Jakarta –
Kesatuan Mahasiswa Hindu Dharma Indonesia (KMHDI) mengkritik Peraturan Komisi Pemilihan Umum (PKPU) Nomor 10 Tahun 2023 tentang Pemilu Legislatif 2024. PKPU kontroversial tersebut menurutnya menandakan kemunduran demokrasi.
PKPU Nomor 10 Tahun 2023 memuat pasal-pasal kontroversial. Pasal yang paling menonjol adalah soal dihapusnya masa jeda lima tahun bagi mantan terpidana korupsi untuk maju pencalegan. Ini termaktub dalam Pasal 11 ayat 6 pada PKPU tersebut. Ini bertentangan dengan putusan MK No 87/PUU-XX/2022 dan No 12/PUU-XXI/2023.
“Menurut KMHDI, dengan adanya celah tersebut yang diakomodir dalam PKPU 10/2023 adalah kemunduran demokrasi dan menganggap kasus korupsi sebagai hal yang biasa,” kata Ketua Presidium PP KMHDI, I Putu Yoga Saputra, dalam keterangan tertulis, Rabu (31/5/2023).
Seharusnya KPU menyadari keinginan masyarakat Indonesia yang ingin melihat lembaga DPR diisi oleh orang-orang yang bersih dari korupsi sehingga bisa menghasilkan produk-produk legislasi yang terbebas dari praktik-praktik korupsi. Untuk itu KMHDI mendesak para pihak untuk kembali membicarakan revisi terhadap PKPU 10/2023. PKPU tersebut dinilai seperti memberi karpet merah bagi koruptor.
“Jika para terpidana korupsi diperbolehkan untuk mencalonkan diri tanpa harus melewati masa jeda lima tahun, ini akan membahayakan lembaga DPR. Lembaga ini kemudian akan dicitrakan oleh masyarakat sebagai lembaga yang tidak bersih, sarang para koruptor sehingga berimplikasi pada citra DPR yang sebetulnya sudah turun akan makin turun,” terangnya.
Ada lagi pasal kontroversial di PKPU itu yakni pembulatan ke bawah dari syarat keterwakilan perempuan sebesar 30% (bila pecahan desimal kurang dari 0,5). Ini ada di Pasal 8 ayat 2 PKPU tersebut.
“Hadirnya Pasal 8 ayat (2) PKPU 10/2023 jelas bertentangan dengan peraturan yang ada di atasnya, yaitu UU No. 7 Tahun 2017 tentang Pemilihan Umum sebagai payung hukum dari peraturan turunan dalam penyelenggaraan Pemilu di Indonesia.
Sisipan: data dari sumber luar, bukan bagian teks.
/-- R78: each worked word decodes to its command, is that command's word, and is what the assembler makes of its
line. -/
def Obligations.WorkedEncodings : Prop :=
  ∀ p ∈ workedEncodings,
    decode p.2.1 = .ok p.2.2 ∧ encode p.2.2 = p.2.1 ∧ assembleLine p.1 = .ok (some (.command p.2.2))

/-! ### Expansions, reversal and the gate log -/

/-- R245: every primitive of the expansion of a command that passes its checks has operands below NREG, pairwise
distinct and each inside an operand region of the command; so the primitive, as a command, passes its own checks. -/
def Obligations.ExpansionsNeverFault : Prop :=
  ∀ (nreg : Nat) (i : Instr), i.wellFormed nreg = true → nreg ≤ Config.maxNReg → ∀ g ∈ expand i,
    gateValid nreg g = true ∧ (gateCommand g).wellFormed nreg = true ∧
    ∀ j ∈ gateTarget g :: gateControls g, ∃ r ∈ operandRegions i, r.base ≤ j ∧ j < r.base + r.size

/-- The laws of 40_primitives.md section 3. FLIP, CX and CCX are self-inverse; a RESET-free list followed by its
reverse restores every register; two primitives whose targets are not controls of each other commute, RESET and
another primitive on one and the same target left out (a RESET erases what the other wrote; log entry 16). -/
def Obligations.PrimitiveLaws : Prop :=
  (∀ (g : Gate) (x : Arena), gateValid x.length g = true → isReset g = false → applyGate g (applyGate g x) = x) ∧
  (∀ (E : List Gate) (x : Arena), (∀ g ∈ E, gateValid x.length g = true ∧ isReset g = false) →
    applyGates (E ++ E.reverse) x = x) ∧
  (∀ (g h : Gate) (x : Arena), gateValid x.length g = true → gateValid x.length h = true →
    gateTarget g ∉ gateControls h → gateTarget h ∉ gateControls g →
    (gateTarget g ≠ gateTarget h ∨ isReset g = isReset h) →
    applyGate g (applyGate h x) = applyGate h (applyGate g x))

/-- R151: a block of XOR-accumulations whose targets are none of its own controls is an involution, and a list of such
blocks followed by its uncompute restores every register. -/
def Obligations.UncomputeRestores : Prop :=
  ∀ (blocks : List (List Gate)) (x : Arena),
    (∀ B ∈ blocks, ∀ g ∈ B, gateValid x.length g = true ∧ isReset g = false ∧
      ∀ h ∈ B, gateTarget g ∉ gateControls h) →
    (∀ B ∈ blocks, applyGates B (applyGates B x) = x) ∧ applyGates (blocks.flatten ++ uncompute blocks) x = x

/-- R287: for the commands the rule calls reversible, the primitives in reverse order undo the command on every arena;
RESET and SUBNIB, the only commands whose expansion holds a RESET, are not undone so on some arena. -/
def Obligations.ReversibleCommands : Prop :=
  (∀ (i : Instr) (x : Arena), i.wellFormed x.length = true → reversible i = true →
    applyGates (expand i).reverse (applyGates (expand i) x) = x) ∧
  (∀ i : Instr, reversible i = false ↔ ∃ g ∈ expand i, isReset g = true) ∧
  (∀ (i : Instr) (nreg : Nat), i.wellFormed nreg = true → reversible i = false →
    ∃ x : Arena, x.length = nreg ∧ applyGates (expand i).reverse (applyGates (expand i) x) ≠ x)

/-- R106: at any point of any run, of any command list and for any legal NREG, the arena is what the words of the gate
log, applied in order, make of the reset arena. -/
def Obligations.LogReplaysToArena : Prop :=
  ∀ (nreg : Nat) (cmds : List Word) (n : Nat) (s : State),
    Config.legalNReg nreg = true → Host.Core.run Sys2Proof.core n (State.boot nreg cmds) = .next s →
    replayLog s.gl (List.replicate nreg false) = s.x

/-- R71: every primitive of an expansion is recorded as its own command word; every word of the log of a sound state is
a valid primitive command; and executing the log as a command list from the reset state completes with the same arena
and the same log. -/
def Obligations.LogRerunsToSameArena : Prop :=
  (∀ (i : Instr) (s : State), i.wellFormed s.nreg = true → s.nreg ≤ Config.maxNReg →
    ∃ t : State, exec i s = .next t ∧ t.gl = s.gl ++ (expand i).map gateWord ∧
      ∀ g ∈ expand i, decode (gateWord g) = .ok (gateCommand g) ∧ gateOfWord (gateWord g) = some g) ∧
  ∀ s : State, Sound s →
    (∀ w ∈ s.gl, ∃ g, decode w = .ok (gateCommand g) ∧ gateValid s.nreg g = true) ∧
    ∃ t : State, Host.Core.run Sys2Proof.core s.gl.length (State.boot s.nreg s.gl) = .next t ∧
      t.x = s.x ∧ t.gl = s.gl ∧ t.ci = s.gl.length ∧ t.fr = FaultRecord.clear

/-- R22: the gate log is append-only, and the core never reads it: with another log in its place, a step does the same
to everything else and appends the same words. -/
def Obligations.LogIsWriteOnly : Prop :=
  ∀ s t : State, step s = .next t →
    ∃ added : List Word, t.gl = s.gl ++ added ∧
      ∀ gl : List Word, step { s with gl := gl } = .next { t with gl := gl ++ added }

/-- R31, R244: what a step appends to the log, where the command index goes and which fault is taken depend on the
command list and on NREG alone, not on what the registers hold. -/
def Obligations.LogIsDataIndependent : Prop :=
  ∀ (s t : State) (x : Arena), step s = .next t → x.length = s.x.length →
    ∃ y : Arena, step { s with x := x } = .next { t with x := y }

/-- R20, R41: whatever the arena holds, a command that completes changes no register outside its operand regions. -/
def Obligations.OnlyOperandRegionsChange : Prop :=
  ∀ (i : Instr) (s t : State), exec i s = .next t →
    t.x.length = s.x.length ∧
    ∀ j, (∀ r ∈ operandRegions i, ¬(r.base ≤ j ∧ j < r.base + r.size)) → readReg t.x j = readReg s.x j

/-! ### The primitives -/

/-- R101. -/
def Obligations.FlipCommand : Prop :=
  (∀ (t : RegIx) (s : State),
    (t.toNat < s.nreg → exec (.flip t) s = .next { s with
      x := writeReg s.x t.toNat (!readReg s.x t.toNat), gl := s.gl ++ [encode (.flip t)], ci := s.ci + 1 }) ∧
    (s.nreg ≤ t.toNat → exec (.flip t) s = .next (afterFault 0x03 (encode (.flip t)) s))) ∧
  (∀ w : Word, opcField w = 0x01 → decode w =
    if rsvField w = 0 ∧ bField w = 0 ∧ cField w = 0 ∧ optField w = 0 ∧ immField w = 0
      then .ok (.flip (aField w)) else .error .illegalEncoding) ∧
  (∀ (t : RegIx) (s u v : State), t.toNat < s.nreg →
    exec (.flip t) s = .next u → exec (.flip t) u = .next v → v.x = s.x)

/-- R102. -/
def Obligations.CxCommand : Prop :=
  (∀ (c t : RegIx) (s : State),
    (c.toNat < s.nreg → t.toNat < s.nreg → c ≠ t → exec (.cx c t) s = .next { s with
      x := writeReg s.x t.toNat (readReg s.x t.toNat ^^ readReg s.x c.toNat)
      gl := s.gl ++ [encode (.cx c t)], ci := s.ci + 1 }) ∧
    (s.nreg ≤ c.toNat ∨ s.nreg ≤ t.toNat → exec (.cx c t) s = .next (afterFault 0x03 (encode (.cx c t)) s)) ∧
    (c.toNat < s.nreg → c = t → exec (.cx c t) s = .next (afterFault 0x04 (encode (.cx c t)) s))) ∧
  (∀ w : Word, opcField w = 0x02 → decode w =
    if rsvField w = 0 ∧ cField w = 0 ∧ optField w = 0 ∧ immField w = 0
      then .ok (.cx (aField w) (bField w)) else .error .illegalEncoding) ∧
  (∀ (c t : RegIx) (s u v : State), c.toNat < s.nreg → t.toNat < s.nreg → c ≠ t →
    exec (.cx c t) s = .next u → exec (.cx c t) u = .next v → v.x = s.x)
Namun sangat disayangkan semangat untuk menghadirkan perempuan lebih banyak di parlemen dipatahkan oleh regulator itu sendiri,” kata I Putu Yoga Saputra.
KMHDI menyayangkan sikap KPU yang tidak mendorong perubahan PKPU itu setelah rapat dengan Komisi II DPR hingga Kemendagri di Parlemen, 17 Mei lalu. Maka, KMHDI sebagai komponen pemantau pemilu mendorong agar ada langkah hukum ke Mahkamah Agung (MA).
“KMHDI sebagai organisasi yang juga terdaftar sebagai Pemantau Pemilu pun mendorong agar PKPU 10/2023 dilakukan pengujian ke Mahkamah Agung, mengingat dalam RDP oleh Komisi II DPR, Bawaslu, KPU, DKPP, dan Kemendagri sepakat tidak melakukan perubahan terhadap peraturan tersebut,” kata KMHDI.